TuringLang / IRTracker.jl

Dynamically track IR as a graph, using source transformations
31 stars 5 forks source link

Planned stuff #1

Closed phipsgabler closed 5 years ago

phipsgabler commented 5 years ago

The graph building process should be able to:

The backward information in the graph should be mutable, so that one can update subgraphs without full re-evaluation when changing parts of a model.

I think that essentially, this amounts to a pimped version of what Tracker.Call does:

> f(x, y) = x + y
> g(x, y) = 2f(x, y)
> y, graph = forward(g, 2, 3)
10, <graph stuff>

> backward(graph, 1)
(2.0, 2.0)

> convert(Expr, graph)
Expr
  head: Symbol call
  args: Array{Any}((3,))
    1: Symbol *
    2: Int64 2
    3: Expr
      head: Symbol call
      args: Array{Any}((3,))
        1: Symbol +
        2: Int64 2
        3: Int64 3

> graph  # unsure about this?
DynamicComputationGraph
  info: FunCall(Symbol("##g#359"))
  head: Symbol call
  args: Array{Any}((3,))
    1: Symbol *
    2: Int64 2
    3: DynamicComputationGraph
      info: FunCall(Symbol("##f#358"))
      head: Symbol call
      args: Array{Any}((3,))
        1: Symbol +
        2: Int64 2
        3: Int64 3
phipsgabler commented 5 years ago

Cassette.jl looks more promising to me. Unlike Flux.Tracker, it doesn't rely on method dispatch, and doesn't have gradient collection built in too much. There used to be a plan to reimplement ReverseDiff with it in Capstan.jl -- although that has, as far as I can see, been abandoned, the features are still there and very suitable. Especially, there's a tagging mechanism, alghough it isn't documented well.
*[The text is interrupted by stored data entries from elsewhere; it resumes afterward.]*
/-! ## One lemma for each command -/

theorem coldStart : ∀ a, Statement (.coldStart a) := fun _ _ h => nomatch h
theorem warmStart : ∀ a b, Statement (.warmStart a b) := fun _ _ _ h => nomatch h
theorem resetNFall : Statement .resetNFall := fun _ h => nomatch h
theorem vmainLoss : Statement .vmainLoss := fun _ h => nomatch h
theorem softStart : ∀ a, Statement (.softStart a) := fun _ _ h => nomatch h
theorem frameReceived : ∀ a, Statement (.frameReceived a) := fun _ _ h => nomatch h
theorem gapDiscard : Statement .gapDiscard := fun _ h => nomatch h
theorem unknownKind : ∀ a b, Statement (.unknownKind a b) := fun _ _ _ h => nomatch h
theorem replyTransmit : Statement .replyTransmit := fun _ h => nomatch h
theorem notice : Statement .notice := fun _ h => nomatch h
theorem commitWriteEnd : ∀ a, Statement (.commitWriteEnd a) := fun _ _ h => nomatch h
theorem arbiterChoice : Statement .arbiterChoice := fun _ h => nomatch h
theorem probe : Statement .probe := fun _ h => nomatch h
theorem scanAccepted : ∀ a b, Statement (.scanAccepted a b) := fun _ _ _ h => nomatch h
theorem scanRejected : ∀ a, Statement (.scanRejected a) := fun _ _ h => nomatch h
theorem serviceCommandAccepted : ∀ a, Statement (.serviceCommandAccepted a) := fun _ _ h => nomatch h
theorem serviceFetchAccepted : ∀ a, Statement (.serviceFetchAccepted a) := fun _ _ h => nomatch h
theorem serviceFrameRejected : ∀ a, Statement (.serviceFrameRejected a) := fun _ _ h => nomatch h
theorem adoptionServiceAccepted : ∀ a, Statement (.adoptionServiceAccepted a) := fun _ _ h => nomatch h
theorem adoptionEchoAccepted : ∀ a, Statement (.adoptionEchoAccepted a) := fun _ _ h => nomatch h
theorem adoptionFrameRejected : ∀ a, Statement (.adoptionFrameRejected a) := fun _ _ h => nomatch h
theorem probeAccepted : ∀ a b, Statement (.probeAccepted a b) := fun _ _ _ h => nomatch h
theorem probeRejected : ∀ a, Statement (.probeRejected a) := fun _ _ h => nomatch h
theorem testFrameAccepted : ∀ a, Statement (.testFrameAccepted a) := fun _ _ h => nomatch h
theorem reloadFrameAccepted : ∀ a, Statement (.reloadFrameAccepted a) := fun _ _ h => nomatch h
theorem provingFrameRejected : ∀ a, Statement (.provingFrameRejected a) := fun _ _ h => nomatch h
theorem frameEndUnchecked : Statement .frameEndUnchecked := fun _ h => nomatch h
theorem attention : Statement .attention := fun _ h => nomatch h
theorem periodic : Statement .periodic := fun _ h => nomatch h
theorem strokeTimeArrival : ∀ a, Statement (.strokeTimeArrival a) := fun _ _ h => nomatch h
theorem strokeTimeout : ∀ a, Statement (.strokeTimeout a) := fun _ _ h => nomatch h
theorem drainTimerEnd : ∀ a, Statement (.drainTimerEnd a) := fun _ _ h => nomatch h
theorem fillTimerEnd : ∀ a, Statement (.fillTimerEnd a) := fun _ _ h => nomatch h
theorem windowAging : Statement .windowAging := fun _ h => nomatch h
theorem spacingEnd : ∀ a, Statement (.spacingEnd a) := fun _ _ h => nomatch h
theorem framingError : Statement .framingError := fun _ h => nomatch h
theorem vholdLoss : Statement .vholdLoss := fun _ h => nomatch h

theorem identify (tag : Byte) : Statement (.identify tag) := by
  intro w _
  refine ⟨0x01, tag, [], .identify tag, by decide, by simp, rfl, ?_⟩
  rfl

theorem readStatus (tag : Byte) : Statement (.readStatus tag) := by
  intro w _
  refine ⟨0x02, tag, [], .readStatus tag, by decide, by simp, rfl, ?_⟩
  rfl

theorem defineCard (tag : Byte) (card : Nat) (defined : Nat) (width : Nat) : Statement (.defineCard tag card defined width) := by
  intro w _
  simp only [Instr.WellFormed, WellFormed.check, Bool.and_eq_true] at w
  obtain ⟨⟨h0, h1⟩, h2⟩ := w
  refine ⟨0x10, tag, [byteOf card, byteOf defined, byteOf width], .defineCard tag (byteOf card).toNat (byteOf defined).toNat (byteOf width).toNat, by decide, by simp, rfl, ?_⟩
  rw [byteOf_toNat h0, byteOf_toNat h1, byteOf_toNat h2]
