-- ==== Sys2Proof/Laws/Requests.lean ====
section
/-! SUPPORT. What answering a request leaves alone at the link (R177), and that the receiver's fuel always suffices (R175). -/

namespace Sys2Proof.Machine

/-- The link but for what an answer may change: its notices, its replies, the RESTART under way. -/
def Link.inbox (l : Link) : Link := { l with notices := [], replies := [], restart := .none }

/-- Between `s` and `t` nothing reached or left the receiver, the part runs or not as before, and no time passed. -/
structure Answers (s t : State) : Prop where
  power : t.power = s.power
  clock : t.clock = s.clock
  pending : t.pending = s.pending
  inbox : t.link.inbox = s.link.inbox

namespace Answers

variable {s t u : State}

theorem refl (s : State) : Answers s s := ⟨rfl, rfl, rfl, rfl⟩

theorem trans (h : Answers s t) (k : Answers t u) : Answers s u :=
  ⟨k.power.trans h.power, k.clock.trans h.clock, k.pending.trans h.pending, k.inbox.trans h.inbox⟩

theorem ite {c : Prop} [Decidable c] {a b : State} (h : Answers s a) (k : Answers s b) : Answers s (if c then a else b) := by
  split <;> assumption

theorem foldl {α : Type} {f : State → α → State} (hf : ∀ s a, Answers s (f s a)) (l : List α) (s : State) :
    Answers s (l.foldl f s) := by
  induction l generalizing s with
  | nil => exact refl s
  | cons a l ih => exact (hf s a).trans (ih _)

theorem ofRipple (h : Ripple s t) : Answers s t :=
  ⟨h.power, h.clock, h.pending, congrArg (fun l : Link => { l with replies := [], restart := .none }) h.link⟩

/-- The receive queue and the frame being collected stand. -/
theorem rxQueue (h : Answers s t) : t.link.rxQueue = s.link.rxQueue := (congrArg Link.rxQueue h.inbox :)
theorem rxBuf (h : Answers s t) : t.link.rxBuf = s.link.rxBuf := (congrArg Link.rxBuf h.inbox :)
theorem lastByteAt (h : Answers s t) : t.link.lastByteAt = s.link.lastByteAt := (congrArg Link.lastByteAt h.inbox :)

theorem reply (k : Nat) (tag : Byte) (st : Status) (fs : List Byte) (h : Answers s t) : Answers s (t.reply k tag st fs) :=
  h.trans ⟨rfl, rfl, rfl, rfl⟩

theorem refuse (k : Nat) (tag : Byte) (st : Status) (s : State) : Answers s (s.refuse k tag st) := ⟨rfl, rfl, rfl, rfl⟩

theorem withTables (T : TableStore) (s : State) : Answers s (s.withTables T) := ⟨rfl, rfl, rfl, rfl⟩

/-- A checked request answers where taking it does. -/
theorem checked (k : Nat) (tag : Byte) (l : List (Bool × Status)) (f : State → State) (hf : ∀ s, Answers s (f s)) (s : State) :
    Answers s (s.checked k tag l f) := by
  rcases checked_cases s k tag l f with ⟨st, h⟩ | ⟨-, h⟩
  · rw [h]; exact refuse k tag st s
  · rw [h]; exact hf s

theorem joinNotice (o : Obj) (s : State) : Answers s (s.joinNotice o) := ofRipple (.joinNotice s o)
theorem setValve (v : Nat) (r : ValveRec) (s : State) : Answers s (s.setValve v r) := ofRipple (.setValve s v r)
theorem setOwner (o : Owner) (r : OwnerRec) (s : State) : Answers s (s.setOwner o r) := ofRipple (.setOwner s o r)
theorem setZone (z : Nat) (r : ZoneRec) (s : State) : Answers s (s.setZone z r) := ofRipple (.setZone s z r)
theorem finish (s : State) : Answers s s.finish := ofRipple (.finish s)
theorem wantLook (s : State) : Answers s s.wantLook := ofRipple (.wantLook s)
theorem trigger (s : State) : Answers s s.trigger := ofRipple (.trigger s)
I can do the following with relatively short code:

julia> fib(n) = n ≤ 1 ? 1 : fib(n-1) + fib(n-2)
fib (generic function with 1 method)

julia> DynamicComputationGraphs.track(fib, 3)
(3, (getfield getfield(DynamicComputationGraphs, Symbol("##2#3")){typeof(fib),Tuple{Int64}}(fib, (3,)) f)
  (getfield getfield(DynamicComputationGraphs, Symbol("##2#3")){typeof(fib),Tuple{Int64}}(fib, (3,)) args)
  (fib 3)
    (<= 3 1)
      (sle_int 3 1)
    (- 3 1)
      (sub_int 3 1)
    (fib 2)
      (<= 2 1)
        (sle_int 2 1)
      (- 2 1)
        (sub_int 2 1)
      (fib 1)
        (<= 1 1)
          (sle_int 1 1)
      (- 2 2)
        (sub_int 2 2)
      (fib 0)
        (<= 0 1)
          (sle_int 0 1)
      (+ 1 1)
        (add_int 1 1)
    (- 3 2)
      (sub_int 3 2)
    (fib 1)
      (<= 1 1)
        (sle_int 1 1)
    (+ 2 1)
      (add_int 2 1)
)
trappmartin commented 5 years ago

I think I don't have a strong opinion on using Flux.Tracker or not. I remember Cassette.jl has been around for quite some time but never managed to be in a "usable" state. If you feel that it is stable enough than we can use Cassette.jl instead of Tracker.

trappmartin commented 5 years ago

We (Turing folks) just discussed the future of AD's in Julia. It seems there is going to be a unifying interface defined by https://github.com/JuliaDiff/ChainRules.jl in the next month or so (which depends on Cassette). I think we should keep this in mind and maybe make DynamicComputationGraphs.jl use ChainRules.jl for AD related functionalities in the future.

But first lets have a prototype implementation of the discussed functionalities first.

phipsgabler commented 5 years ago

Ok, I'll have a look at that; currently I am using DiffRules (with is nice, because it returns expressions, which I can directly splice into @eval), but I'm happy to switch.

I think I have now a working version of both forward and backward mode for scalar functions using Cassette (a very inefficient one, though, I guess) in the cassette.jl file. Next I'm going to look at how two things: how to use tapes and multiple variables, and how to factor out the code of both into some kind of general "accumulating interpretation interface".

phipsgabler commented 5 years ago

This stuff is now described better in the readme.